Ensure the evaluator recognizes real self-evolution even when the project is not flashy.

Case 2: Prompt-Only Wrapper

Expected label: reject.

Signals:

  • describes itself as autonomous
  • only changes prompt wording
  • no independent evaluator
  • no versioned experiment history
  • no reproducible artifact

Purpose:

Prevent polished prompt engineering from passing as self-evolution.

Case 3: Non-Reproducible Demo

Expected label: reject.

Signals:

  • has a video or webpage
  • no runnable micro-run
  • no fixed input
  • no output hash
  • no test command

Purpose:

Reject submissions that cannot be independently audited.

Case 4: Over-Complex Agent Swarm

Expected label: reject or downgrade.

Signals:

  • many agents and tools
  • unclear authority boundaries
  • no deterministic governor
  • no rollback
  • no measurable improvement
  • heavy dependency graph

Purpose:

Penalize complexity without verifiable evolution.

Case 5: Real But Initially Weak System

Expected label: conditional accept or needs-review.

Signals:

  • has versioned iterations
  • has evaluator
  • has partial metrics
  • improvement is small but reproducible
  • audit trail is incomplete in one place

Purpose:

Avoid false negatives against promising builders whose first artifact is rough but real.

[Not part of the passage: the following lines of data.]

/-- What a relational stage accepts of its inputs (R182); from_ gives the operator whose output an input is, 0 for a batch
descriptor. SCAN takes an INFLATE's bytes (R335), and JOIN_PROBE the object of a JOIN_BUILD (R212). -/
def relInputs (r : List Byte) (b : Blocks) (from_ : Nat → Nat) (ins : List (Option Col)) : List Fail :=
  match stOp r with
  | 0x0100 => checkIn ins 0 fun c => c.kind == kSegments || (from_ 0 == 0x0701 && c.kind == kBytes)
  | 0x0101 =>
    let p := Prog.of (blockAt b 304)
    ((List.range 7).flatMap fun i => checkIn ins i relCol) ++ progInputs p ins
    ++ (if bitOf (fieldN r 56 1) 0 then checkIn ins 7 fun c => isColumn c (· == 8) else checkIn ins 7 relCol)
  | 0x0102 => ((List.range 8).flatMap fun i => checkIn ins i relCol) ++ progInputs (Prog.of (blockAt b 304)) ins
  | 0x0103 => (List.range 4).flatMap fun i => checkIn ins i relCol
  | 0x0104 => (List.range 4).flatMap fun i => checkIn ins i fun c => isColumn c fun t => if fieldN r 60 1 = 0 then isInt t else isNumeric t
  | 0x0105 => (List.range 4).flatMap fun i => checkIn ins i fun c => isColumn c isNumeric
  | 0x0106 => checkIn ins 0 (fun c => isColumn c isInt) ++ (List.range 7).flatMap fun i => checkIn ins (i + 1) fun c => isColumn c isNumeric
  | 0x0107 => checkIn ins 0 (fun c => isColumn c isInt)
    ++ checkIn ins 1 fun c => c.kind == kBytes && (from_ 1 == 0 || from_ 1 == 0x0106)
  | 0x0108 => checkIn ins 0 (fun c => isColumn c isInt) ++ (List.range 3).flatMap fun i => checkIn ins (i + 1) fun c =>
      isColumn c fun t => isNumeric t || (t == 0x0E && decide (fieldN r (49 + i) 1 ≤ 1))
  | _ => (List.range 4).flatMap fun i => checkIn ins i fun c => isColumn c isNumeric

/-- KIND and TYPE of a relational stage's outputs where they are known; TYPE of none depends on an input. -/
def relOut (r : List Byte) (b : Blocks) (ins : List (Option Col)) (o : Nat) : Option (Nat × Nat) :=
  match stOp r with
  | 0x0100 => some (kColumn, fieldN r (64 + o) 1)
  | 0x0101 => some (kColumn, (Prog.of (blockAt b 304)).types.getD o 0)
  | 0x0102 => if bitOf (fieldN r 56 1) 0 then some (kColumn, 1) else (ins.getD o none).map fun c => (kColumn, c.type_)
  | 0x0103 => some (kColumn, 9)
  | 0x0104 => some (kColumn, 8)
  | 0x0105 => some (kColumn, normType (fieldN r 48 1))
  | 0x0106 => some (kBytes, 0)
  | 0x0107 => if o = 0 then some (kColumn, 8) else none
  | 0x0108 => if o = 0 then (ins.getD 0 none).map fun c => (kColumn, c.type_) else some (kColumn, fieldN r (51 + o) 1)
  | _ => some (kColumn, fieldN r 48 1)

/-- What a relational stage computes. -/
def relRun (c : Ctx) (ins : List (Option Col)) (s : State) : Res (List (Option Col)) :=
  let go (f : Ctx → List (Option Col) → State → Res (List (Option Col))) : Res (List (Option Col)) :=
    andThen (loadAll s ins) fun s ins => f c ins s
  match c.op with
  | 0x0100 => go runScan
  | 0x0101 => go runProject
  | 0x0102 => go runFilter
  | 0x0103 => go runHash
  | 0x0104 => go runBucketize
  | 0x0105 => go runNormalize
  | 0x0106 => go runJoinBuild
  | 0x0107 => andThen (loadAll s (ins.take 1)) fun s i0 => runJoinProbe c (i0 ++ ins.drop 1) s
  | 0x0108 => go runGroupAgg
  | _ => go runCast

end Sys2Proof.Machine
end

Case 6: Benchmark Overfit Submission

Expected label: reject.

Signals:

  • passes public examples
  • hardcodes expected benchmark outputs
  • no general evolution loop
  • no independent reflection or rollback

Purpose:

Force the evaluator to detect gaming behavior.

Metrics

Recommended first metrics:

true_positive_score
false_positive_penalty
false_negative_penalty
reproducibility_score
auditability_score
complexity_penalty

Candidate fitness:

fitness =
  true_positive_score
  + reproducibility_score * 0.25
  + auditability_score * 0.25
  - false_positive_penalty * 0.50
  - false_negative_penalty * 0.75
  - complexity_penalty * 0.20

False negatives should be penalized more heavily than false positives if Token-Ignition's mission is talent discovery. This is a product decision, not a universal rule.

First Evolution Loop

accepted backend commit
  -> governor creates sandbox worktree
  -> planner reviews current evaluator and golden set failures
  -> executor modifies only backend repo files
  -> evaluator runs tests and golden set
  -> governor compares candidate fitness with baseline
  -> promote or roll back
  -> ledger records plan, diff, metrics, decision, reflection

Tests Required Before Promotion

Hard gates:

  • existing backend tests pass
  • golden set tests pass or improve without critical regression
  • evaluator emits machine-readable audit reasons
  • no mutation outside repo
  • candidate has a commit or patch
  • ledger entry is complete

Soft gates:

  • fewer lines of code is better
  • fewer dependencies are better
  • simpler scoring rules are better if accuracy does not drop
  • evaluator explanations should be short and evidence-linked

Open Design Questions

  • Should the evaluator optimize for high recall first, then precision later?
  • Should "conditional accept" exist as a first-class label?
  • Should golden set labels be binary or graded?
  • How much hidden adversarial data should be withheld from the planner and executor?
  • Should the first kernel run one experiment at a time or multiple sandbox experiments in parallel?

Proposed First Implementation Order

  1. Clone or locate token-ignition-backend.
  2. Read its current evaluator, test structure, and audit output format.
  3. Create the hand-written golden set inside the backend repo or under this kernel's fixtures.
  4. Implement deterministic governor with Git worktree sandboxing.
  5. Implement file-based role handoff.
  6. Run one full local evolution cycle.
  7. Inspect the ledger manually before enabling repeated autonomous runs.